È recente la notizia di un’invasione di meduse nel Golfo di Trieste: migliaia di esemplari hanno letteralmente ricoperto la superficie dell’acqua formando un tappeto galleggiante e gelatinoso.
Il fenomeno, forse qualcuno lo ricorderà, si era già verificato nella primavera 2021 e dopo un breve periodo si era risolto. Questa nuova invasione evidenzia un disequilibrio negli ecosistemi marini che non va sottovalutato.
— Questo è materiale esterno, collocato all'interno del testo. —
-- ==== Sys2Proof/Laws/Lane.lean ====
section
/-! SUPPORT. What writing registers and latches does, and the one lemma about every lane instruction. -/

namespace Sys2Proof.Machine

theorem key_eq {r r' t t' : Nat} (ht : t < 32) (ht' : t' < 32) : r' * 32 + t' = r * 32 + t ↔ r' = r ∧ t' = t := by omega

theorem reg_setReg (sh : Sheaf) {r r' t t' : Nat} (v : Word) (ht : t < 32) (ht' : t' < 32) :
    (sh.setReg r t v).reg r' t' = if r' = r ∧ t' = t then v else sh.reg r' t' := by
  unfold Sheaf.setReg Sheaf.reg
  by_cases h : r' * 32 + t' = r * 32 + t
  · simp only [(key_eq ht ht').mp h, and_self, if_true]
    simp
  · have h' : ¬ (r' = r ∧ t' = t) := fun e => h ((key_eq ht ht').mpr e)
    simp only [h', if_false]
    exact mapGetD_putD_ne _ _ _ _ h

theorem span_cases (w : Width) : w.span = 1 ∨ w.span = 2 ∨ w.span = 4 := by cases w <;> simp [Width.span]

/-- A wide write, register by register. -/
theorem reg_setWide (sh : Sheaf) (w : Width) {r r' t t' : Nat} (v : BitVec 128) (ht : t < 32) (ht' : t' < 32) :
    (sh.setWide w r t v).reg r' t' =
      if t' = t ∧ r ≤ r' ∧ r' < r + w.span then v.extractLsb' (32 * (r' - r)) 32 else sh.reg r' t' := by
  unfold Sheaf.setWide
  have aux : ∀ n, ((List.range n).foldl (fun sh i => sh.setReg (r + i) t (v.extractLsb' (32 * i) 32)) sh).reg r' t' =
      if t' = t ∧ r ≤ r' ∧ r' < r + n then v.extractLsb' (32 * (r' - r)) 32 else sh.reg r' t' := by
    intro n
    induction n with
    | zero => simp <;> omega
    | succ n ih =>
      rw [List.range_succ, List.foldl_append]
      simp only [List.foldl_cons, List.foldl_nil]
      rw [reg_setReg _ _ ht ht', ih]
      by_cases h1 : r' = r + n ∧ t' = t
      · simp [h1]
      · simp only [h1, if_false]
        have : (t' = t ∧ r ≤ r' ∧ r' < r + (n + 1)) ↔ (t' = t ∧ r ≤ r' ∧ r' < r + n) := by omega
        simp only [this]
  exact aux w.span

@[simp] theorem setLatch_reg (sh : Sheaf) (l : Bool) (t : Nat) (v : DWord) (r u : Nat) : (sh.setLatch l t v).reg r u = sh.reg r u := by
  cases l <;> rfl

theorem latch_setLatch (sh : Sheaf) (l l' : Bool) (t t' : Nat) (v : DWord) :
    (sh.setLatch l t v).latch l' t' = if l' = l ∧ t' = t then v else sh.latch l' t' := by
  cases l <;> cases l' <;> simp only [Sheaf.setLatch, Sheaf.latch] <;> by_cases h : t' = t <;>
    simp [h, mapGetD_putD_ne]

/-- The parts of a sheaf that writing results may change. -/
def SameBut (sh sh' : Sheaf) : Prop :=
  ∃ regs rp cls l0 l1 v0 v1, sh' = { sh with regs := regs, rpoison := rp, cls := cls, latch0 := l0, latch1 := l1, valid0 := v0, valid1 := v1 }

theorem SameBut.refl (sh : Sheaf) : SameBut sh sh := ⟨_, _, _, _, _, _, _, rfl⟩
theorem SameBut.trans {a b c : Sheaf} (h : SameBut a b) (g : SameBut b c) : SameBut a c := by
  obtain ⟨_, _, _, _, _, _, _, rfl⟩ := h
  obtain ⟨_, _, _, _, _, _, _, rfl⟩ := g
  exact ⟨_, _, _, _, _, _, _, rfl⟩
theorem setReg_same (sh : Sheaf) (r t : Nat) (v : Word) : SameBut sh (sh.setReg r t v) := ⟨_, _, _, _, _, _, _, rfl⟩
theorem setLatch_same (sh : Sheaf) (l : Bool) (t : Nat) (v : DWord) : SameBut sh (sh.setLatch l t v) := by
  cases l <;> exact ⟨_, _, _, _, _, _, _, rfl⟩
theorem setClasses_same (sh : Sheaf) (rs : List Nat) (c : RegClass) : SameBut sh (sh.setClasses rs c) := ⟨_, _, _, _, _, _, _, rfl⟩

theorem foldl_same {α : Type} (g : Sheaf → α → Sheaf) (h : ∀ s a, SameBut s (g s a)) (l : List α) (sh : Sheaf) :
    SameBut sh (l.foldl g sh) := by
  induction l generalizing sh with
  | nil => exact .refl sh
  | cons a l ih => exact (h sh a).trans (ih _)

theorem setWide_same (sh : Sheaf) (w : Width) (r t : Nat) (v : BitVec 128) : SameBut sh (sh.setWide w r t v) :=
  foldl_same _ (fun s _ => setReg_same s _ _ _) _ sh

theorem result_same (sh : Sheaf) (o : Ops) (w : Width) (t : Nat) (v : BitVec 128) : SameBut sh (sh.result o w t v) := by
  unfold Sheaf.result
  refine SameBut.trans ?_ (setLatch_same _ _ _ _)
  split
  · exact .refl sh
  · exact setWide_same _ _ _ _ _

theorem results_same (sh : Sheaf) (o : Ops) (w : Width) (e : TMask) (v : Nat → DWord) : SameBut sh (sh.results o w e v) :=
  foldl_same _ (fun s t => result_same s o w t _) _ sh
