/-- CPIN of several lines that are present, of one that is absent with room to pin it or none, and CFETCH with an earlier CFETCH outstanding. -/
theorem witness_CodeLines_lines :
    (let i : Instr := .cfetch { plainOps with p := 9, a := .reg 4 }
     let j : Instr := .cpin { plainOps with p := 9, a := .reg 4, d := 8 }
     let at_ (k : Core) : State := { pointing 0x1000 0x200000 with cores := [(0, k)] }
     let two : State := { machine [] with
       sheaves := [(0, { sheaf1 with regs := regsOf [(5, 0x200000), (9, 1)] ++ (List.range 32).map (fun t => (4 * 32 + t, BitVec.ofNat 32 (0x1000 + 128 * (t % 2)))) })]
       cores := [(0, { Core.reset with ic := [icLine 0x0020000000001000 true, icLine 0x0020000000001080 false] })] }
     let full : Core := { Core.reset with ic := (List.range 4).map (fun n => icLine (BitVec.ofNat 64 (0x0020000000001000 + 128 * 128 * (n + 1))) true) }
     let code1 : CountedOp := { id := 1, wg := 1, idx := 0, left := 1 }
     starts two j 0 = true ∧ starts two i 0 = true ∧
     (List.range 32).all (fun t => (two.icFind 0 1 (((two.sheaf 0).map (fun sh => sh.pair 4 t)).getD 0 &&& 0x01FFFFFFFFFFFF80)).isSome) = true ∧
     starts (at_ Core.reset) j 0 = true ∧ (at_ Core.reset).icFind 0 1 0x0020000000001000 = none ∧ ((at_ Core.reset).core 0).icMiss = [] ∧
     ((at_ Core.reset).core 0).pinRoom 0x0020000000001000 = true ∧
     starts (at_ full) j 0 = true ∧ (at_ full).icFind 0 1 0x0020000000001000 = none ∧ ((at_ full).core 0).pinRoom 0x0020000000001000 = false ∧
     starts (at_ { full with code := [code1] }) i 0 = true) := by decide

/-- LAUNCH behind the sheaf's own store to the record, and of a record with poisoned words; AOP's bias in the local store, with and without such a store. -/
theorem witness_RequestsToUnits_records :
    (let i : Instr := .launch { plainOps with p := 9, a := .reg 12, b := .reg 4, d := 8 }
     let e : WinEntry := { acquire1 with instr := .st plainOps, blks := [{ base := 0x1000000000000040, mask := 1, stage := .sent }] }
     let p : State := pointing 0x40 0x10000000
     let bias : Instr := .aop { plainOps with a := .reg 4, b := .reg 16, mod := 1 }
     let q : State := owning (machine [(4, 15), (9, 1), (16, 0x40), (17, 0x10000000)]) 32 16
     starts { p with win := [(0, e)] } i 0 = true ∧ { p with win := [(0, e)] }.blockBusy 0 0x1000000000000040 = true ∧ p.blockBusy 0 0x1000000000000040 = false ∧
     starts { p with lsPoison := [(17, true)] } i 0 = true ∧ { p with lsPoison := [(17, true)] }.lsPoisonMask 0 0x40 ≠ 0 ∧
     starts q bias 0 = true ∧ (∀ d ∈ [0, 64, 128, 192, 255], q.blockBusy 0 (0x1000000000000040 + BitVec.ofNat 64 d) = false) ∧ q.acquirePending 0 = false ∧
     starts { q with win := [(0, e)] } bias 0 = true ∧ { q with win := [(0, e)] }.blockBusy 0 (0x1000000000000040 + BitVec.ofNat 64 0) = true) := by decide

/-- Entry n of a full die: key n, used last at n. -/
def dieUsed (n : Nat) : AlDie := { dieUnits 2 [] with key := { asid := 1, va := BitVec.ofNat 64 (64 * n) }, used := n }
def fullDie : State := { mapped with alDie := [(0, (List.range 1024).map dieUsed)] }

/-- A die with as many entries as it holds, none of them recalling: the one used least recently is alone before all others. -/
theorem witness_AllowanceCounters_full :
    mapGetD fullDie.alDie 0 [] = (List.range 1024).map dieUsed ∧ (mapGetD fullDie.alDie 0 []).length = 1024 ∧
    (∀ x ∈ mapGetD fullDie.alDie 0 [], x.recalling = []) ∧ dieUsed 0 ∈ mapGetD fullDie.alDie 0 [] ∧
    (∀ x ∈ mapGetD fullDie.alDie 0 [], x = dieUsed 0 ∨ (dieUsed 0).used < x.used) ∧ fullDie.alDieOf 0 key1 = none := by
  have h : mapGetD fullDie.alDie 0 [] = (List.range 1024).map dieUsed := rfl
  have hn (x : AlDie) (hx : x ∈ mapGetD fullDie.alDie 0 []) : ∃ n, n < 1024 ∧ dieUsed n = x := by
    rw [h] at hx
    simpa using hx
  refine ⟨h, by rw [h]; simp, ?_, by rw [h]; exact List.mem_map.2 ⟨0, by simp, rfl⟩, ?_, ?_⟩
  · intro x hx
    obtain ⟨n, -, rfl⟩ := hn x hx
    rfl
  · intro x hx
    obtain ⟨n, -, rfl⟩ := hn x hx
    rcases Nat.eq_zero_or_pos n with rfl | hp
    · exact .inl rfl
    · exact .inr hp
  · refine List.find?_eq_none.2 fun x hx => ?_
    obtain ⟨n, hl, rfl⟩ := hn x hx
    have hne : (dieUsed n).key ≠ key1 := by
      intro he
      have hv : 64 * n % 2 ^ 64 = 0x0020000000001000 := congrArg (fun k => k.va.toNat) he
      omega
    simp [hne]
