-- ==== Sys2Proof/Word.lean ====
section
/-! DEFINITION. The plain words of the model: bytes, part time, and tables keyed by an element index. -/

namespace Sys2Proof

/-- One byte of a host frame (12 R182). -/
abbrev Byte := BitVec 8

/-- Part time: milliseconds from cold reset, wrapping at 2^32 (00_scope.md 3.2). -/
abbrev PartTime := BitVec 32

/-- A loop address as a loop frame carries it, six bits (12 R186). -/
abbrev LoopAddr := BitVec 6

/-- The levels of the 128 points of one expansion chain; bit n is point n (09 R150, R153). -/
abbrev Levels := BitVec 128

/-- A table or a set of records: (index, entry) pairs with strictly rising indices; an index that is not
listed is absent. -/
abbrev Table (α : Type) := List (Nat × α)

end Sys2Proof
end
È un campanello d’allarme innescato non solo dall’aumento delle temperature ma anche dall’azione delle correnti marine e del vento oltre che dalla pesca intensiva.
Invasione di meduse, una sentinella da non sottovalutare
Il riscaldamento globale provoca l’aumento delle temperature del mare che favorisce e allunga il periodo di proliferazione delle meduse le quali, in questo modo, hanno un ciclo vitale più lungo. In primavera, periodo in cui si verifica abitualmente la “fioritura” delle meduse, gli organismi gelatinosi rimangono in superficie dove l’acqua è più calda e dove il loro nutrimento, il plancton, abbonda.
I venti forti, poi, associati alle correnti marine portano in superficie, con la loro azione, le meduse che vengono spinte sotto costa e concentrate in punti specifici.
La pesca intensiva crea squilibri nella catena alimentare sottraendo specie ittiche che si nutrono di fitoplancton e zooplancton (tra cui si annoverano gli stadi larvali delle meduse) promuovendo così la loro proliferazione.

Oltre a Trieste l’invasione di meduse sta interessando altre parti d’Italia come il Golfo di Napoli e la penisola sorrentina, dove si stanno sviluppando specie molto più urticanti di quelle del mar Adriatico.
L’invasione di meduse, complici le cause prima elencate, è un fenomeno che probabilmente si verificherà con più frequenza e in maniera sempre più diffusa. Per arginarlo bisognerà creare dei piani d’azione mirati che saranno attuabili solo attraverso la collaborazione tra esperti ed amministrazioni politiche.